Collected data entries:
-- ==== Sys2Proof/Machine/Dispatch.lean ====
section
/-!
DEFINITION. Machine/Dispatch.lean: one arm per command, each one direct call of its meaning.
-/

namespace Sys2Proof.Machine
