-- ==== Sys2Proof/Machine/Step.lean ====
section
/-!
DEFINITION. Machine/Step.lean: one step of the module: the command at the front of the queue, or one reference tick while none
waits.
-/

namespace Sys2Proof.Machine

/-- One step: the first waiting command runs with the rest of the queue; on an empty queue one tick of the reference passes (R46),
which is nothing while the module has no power. -/
def step (s : State) : Host.Outcome State Fault Refusal :=
  match s.pending with
  | [] => .next s.tick
  | c :: rest => exec c { s with pending := rest }

/-- The state with the command that a word spells put at the front of its queue. -/
def State.withFetchWord (s : State) (nbits w : Nat) : State :=
  match decodeTableWord nbits w with
  | some c => { s with pending := c :: s.pending }
  | none => s

end Sys2Proof.Machine
end

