/-- R513: BULKGRANT opens a transfer of NCYC cycles; a receiver shows it in STAT.BULK. An NCYC of 0 is reserved and opens none. -/
def bulkgrantReceived (s : State) (f : LlynFrame) : Prop :=
  let g : BulkGrant := ⟨bits f.pay.toNat 30 6, bits f.pay.toNat 24 6, bits f.pay.toNat 20 4, bits f.pay.toNat 16 4, s.ccn, 0⟩
  listening s false → toAll f = true → s.cluster.mine = none →
    Completes (exec (.bulkgrantReceived f) s) fun t => (bits f.pay.toNat 20 4 = 0 → t.cluster.grant = s.cluster.grant) ∧ cluFrame s t
      ∧ (bits f.pay.toNat 20 4 ≠ 0 → (t.cluster.grant.map fun h => (h.sender, h.receiver, h.ncyc, h.tid, h.ccn)) = some (g.sender, g.receiver, g.ncyc, g.tid, g.ccn)
      ∧ t.cluster.won = false ∧ t.cluster.rxMap = 0
      ∧ t.on F.CLU_STAT_BULK = (s.on F.CLU_STAT_BULK || (s.bulkMine g.receiver && g.sender != s.ownAddr)))

/-- R509: a CLAIM that a candidate hears while it claims ends its own claim; while it waits, the wait will end without one. -/
def claimReceived (s : State) (f : LlynFrame) : Prop :=
  s.on F.CLU_CTL_EN = true → s.locked = true → toAll f = true →
    Completes (exec (.claimReceived f) s) fun t =>
      t.lstate = (if s.lstate = 5 then 1 else s.lstate) ∧ t.cluster = { s.cluster with heard := true }
      ∧ RegsIn [Page.CLU] s t ∧ t = { s with regs := t.regs, cluster := t.cluster }

/-- R513, R514: a BULK frame of the transfer in progress, at its position, puts its four bytes into the block and its bit into MAP. -/
def bulkReceived (s : State) (f : LlynFrame) (g : BulkGrant) (pos i : Nat) : Prop :=
  s.on F.CLU_CTL_EN = true → s.locked = true → (f.dst = 63 ∨ memberAddr f.dst.toNat = true) →
  s.bulkCycle = some (g, pos / 2 + 1) → s.bulkMine g.receiver = true → s.bulkMine f.dst.toNat = true → g.sender ≠ s.ownAddr →
  f.src.toNat = g.sender → bits f.pay.toNat 32 4 = g.tid → f.seq.toNat = pos % 16 → pos ≤ 28 → s.cluster.rx.length = 116 →
    Completes (exec (.bulkReceived f (pos % 2 == 1)) s) fun t =>
      (t.cluster.rx.drop (4 * pos)).take 4 = toBytes 4 (f.pay.toNat % 2 ^ 32) ∧ bit t.cluster.rxMap pos = true ∧ t.cluster.rx.length = 116
      ∧ (i / 4 ≠ pos → t.cluster.rx.getD i 0 = s.cluster.rx.getD i 0) ∧ (i ≠ pos → bit t.cluster.rxMap i = bit s.cluster.rxMap i)
      ∧ WordsIn [F.CLU_LINKQ_LEVEL.addr, F.CLU_LINKQ_SNR.addr] s t ∧ t = { s with regs := t.regs, cluster := t.cluster }

/-- R495, R522: a frame that fails its CRC, or with a reserved TYPE, is counted, with event 0x090E at the seventeenth of a round; a search without a
SYNC has no effect, and a frame outside its slot only counts as misplaced. -/
def badFrame (s : State) (cause : BitVec 2) : Prop :=
  s.on F.CLU_CTL_EN = true → s.locked = true → LogRoom 1 s →
    Completes (exec (.badFrame cause) s) fun t =>
      (cause = 3 → t = s)
      ∧ (cause = 0 → t.get F.CLU_CNT_MISPL = min (2 ^ F.CLU_CNT_MISPL.width - 1) (s.get F.CLU_CNT_MISPL + 1) ∧ t.cluster = s.cluster)
      ∧ (cause = 1 ∨ cause = 2 → t.get F.CLU_CNT_CRC = min (2 ^ F.CLU_CNT_CRC.width - 1) (s.get F.CLU_CNT_CRC + 1)
          ∧ t.cluster = { s.cluster with crcRound := s.cluster.crcRound + 1 }
          ∧ (s.cluster.crcRound = 16 → Logged Page.CLU 0x090E 17 s t ∧ t.getBit (F.IRQ_RAW.on Page.CLU) 6 = true))
      ∧ RegsIn [Page.CLU, Page.LDG] s t ∧ t = { s with regs := t.regs, cluster := t.cluster, log := t.log }
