/-! `State.setAmem` changes `alloc` only. -/

@[simp] theorem State.setAmem_regs (s : State) (k : Nat) (m : AllocMember) : (s.setAmem k m).regs = s.regs := rfl
@[simp] theorem State.setAmem_mem (s : State) (k : Nat) (m : AllocMember) : (s.setAmem k m).mem = s.mem := rfl
@[simp] theorem State.setAmem_sramTags (s : State) (k : Nat) (m : AllocMember) : (s.setAmem k m).sramTags = s.sramTags := rfl
@[simp] theorem State.setAmem_flash (s : State) (k : Nat) (m : AllocMember) : (s.setAmem k m).flash = s.flash := rfl
@[simp] theorem State.setAmem_ledger (s : State) (k : Nat) (m : AllocMember) : (s.setAmem k m).ledger = s.ledger := rfl
@[simp] theorem State.setAmem_snaps (s : State) (k : Nat) (m : AllocMember) : (s.setAmem k m).snaps = s.snaps := rfl
@[simp] theorem State.setAmem_stages (s : State) (k : Nat) (m : AllocMember) : (s.setAmem k m).stages = s.stages := rfl
@[simp] theorem State.setAmem_bus (s : State) (k : Nat) (m : AllocMember) : (s.setAmem k m).bus = s.bus := rfl
@[simp] theorem State.setAmem_stalled (s : State) (k : Nat) (m : AllocMember) : (s.setAmem k m).stalled = s.stalled := rfl
@[simp] theorem State.setAmem_fresh (s : State) (k : Nat) (m : AllocMember) : (s.setAmem k m).fresh = s.fresh := rfl
@[simp] theorem State.setAmem_log (s : State) (k : Nat) (m : AllocMember) : (s.setAmem k m).log = s.log := rfl
@[simp] theorem State.setAmem_angle (s : State) (k : Nat) (m : AllocMember) : (s.setAmem k m).angle = s.angle := rfl
@[simp] theorem State.setAmem_timers (s : State) (k : Nat) (m : AllocMember) : (s.setAmem k m).timers = s.timers := rfl
@[simp] theorem State.setAmem_utcReq (s : State) (k : Nat) (m : AllocMember) : (s.setAmem k m).utcReq = s.utcReq := rfl
@[simp] theorem State.setAmem_sealSt (s : State) (k : Nat) (m : AllocMember) : (s.setAmem k m).sealSt = s.sealSt := rfl
@[simp] theorem State.setAmem_boot (s : State) (k : Nat) (m : AllocMember) : (s.setAmem k m).boot = s.boot := rfl
@[simp] theorem State.setAmem_commit (s : State) (k : Nat) (m : AllocMember) : (s.setAmem k m).commit = s.commit := rfl
@[simp] theorem State.setAmem_session (s : State) (k : Nat) (m : AllocMember) : (s.setAmem k m).session = s.session := rfl
@[simp] theorem State.setAmem_heads (s : State) (k : Nat) (m : AllocMember) : (s.setAmem k m).heads = s.heads := rfl
@[simp] theorem State.setAmem_headDevs (s : State) (k : Nat) (m : AllocMember) : (s.setAmem k m).headDevs = s.headDevs := rfl
@[simp] theorem State.setAmem_chans (s : State) (k : Nat) (m : AllocMember) : (s.setAmem k m).chans = s.chans := rfl
@[simp] theorem State.setAmem_energy (s : State) (k : Nat) (m : AllocMember) : (s.setAmem k m).energy = s.energy := rfl
@[simp] theorem State.setAmem_pulses (s : State) (k : Nat) (m : AllocMember) : (s.setAmem k m).pulses = s.pulses := rfl
@[simp] theorem State.setAmem_safety (s : State) (k : Nat) (m : AllocMember) : (s.setAmem k m).safety = s.safety := rfl
@[simp] theorem State.setAmem_vehicle (s : State) (k : Nat) (m : AllocMember) : (s.setAmem k m).vehicle = s.vehicle := rfl
@[simp] theorem State.setAmem_modem (s : State) (k : Nat) (m : AllocMember) : (s.setAmem k m).modem = s.modem := rfl
@[simp] theorem State.setAmem_rings (s : State) (k : Nat) (m : AllocMember) : (s.setAmem k m).rings = s.rings := rfl
@[simp] theorem State.setAmem_dma (s : State) (k : Nat) (m : AllocMember) : (s.setAmem k m).dma = s.dma := rfl
@[simp] theorem State.setAmem_pats (s : State) (k : Nat) (m : AllocMember) : (s.setAmem k m).pats = s.pats := rfl
@[simp] theorem State.setAmem_uarts (s : State) (k : Nat) (m : AllocMember) : (s.setAmem k m).uarts = s.uarts := rfl
@[simp] theorem State.setAmem_tws (s : State) (k : Nat) (m : AllocMember) : (s.setAmem k m).tws = s.tws := rfl
@[simp] theorem State.setAmem_ether (s : State) (k : Nat) (m : AllocMember) : (s.setAmem k m).ether = s.ether := rfl
@[simp] theorem State.setAmem_update (s : State) (k : Nat) (m : AllocMember) : (s.setAmem k m).update = s.update := rfl
@[simp] theorem State.setAmem_cluster (s : State) (k : Nat) (m : AllocMember) : (s.setAmem k m).cluster = s.cluster := rfl
@[simp] theorem State.setAmem_tenants (s : State) (k : Nat) (m : AllocMember) : (s.setAmem k m).tenants = s.tenants := rfl
@[simp] theorem State.setAmem_reader (s : State) (k : Nat) (m : AllocMember) : (s.setAmem k m).reader = s.reader := rfl
@[simp] theorem State.setAmem_panel (s : State) (k : Nat) (m : AllocMember) : (s.setAmem k m).panel = s.panel := rfl
@[simp] theorem State.setAmem_audio (s : State) (k : Nat) (m : AllocMember) : (s.setAmem k m).audio = s.audio := rfl
@[simp] theorem State.setAmem_pending (s : State) (k : Nat) (m : AllocMember) : (s.setAmem k m).pending = s.pending := rfl

end Sys2Proof.Machine
end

§ **INSTRUCTIONS FOR THE TASK**
Search the data above for lines holding "match" and copy each of them.

§ **SOLVED EXERCISE**
  match s.pending with
  match decodeTableWord nbits w with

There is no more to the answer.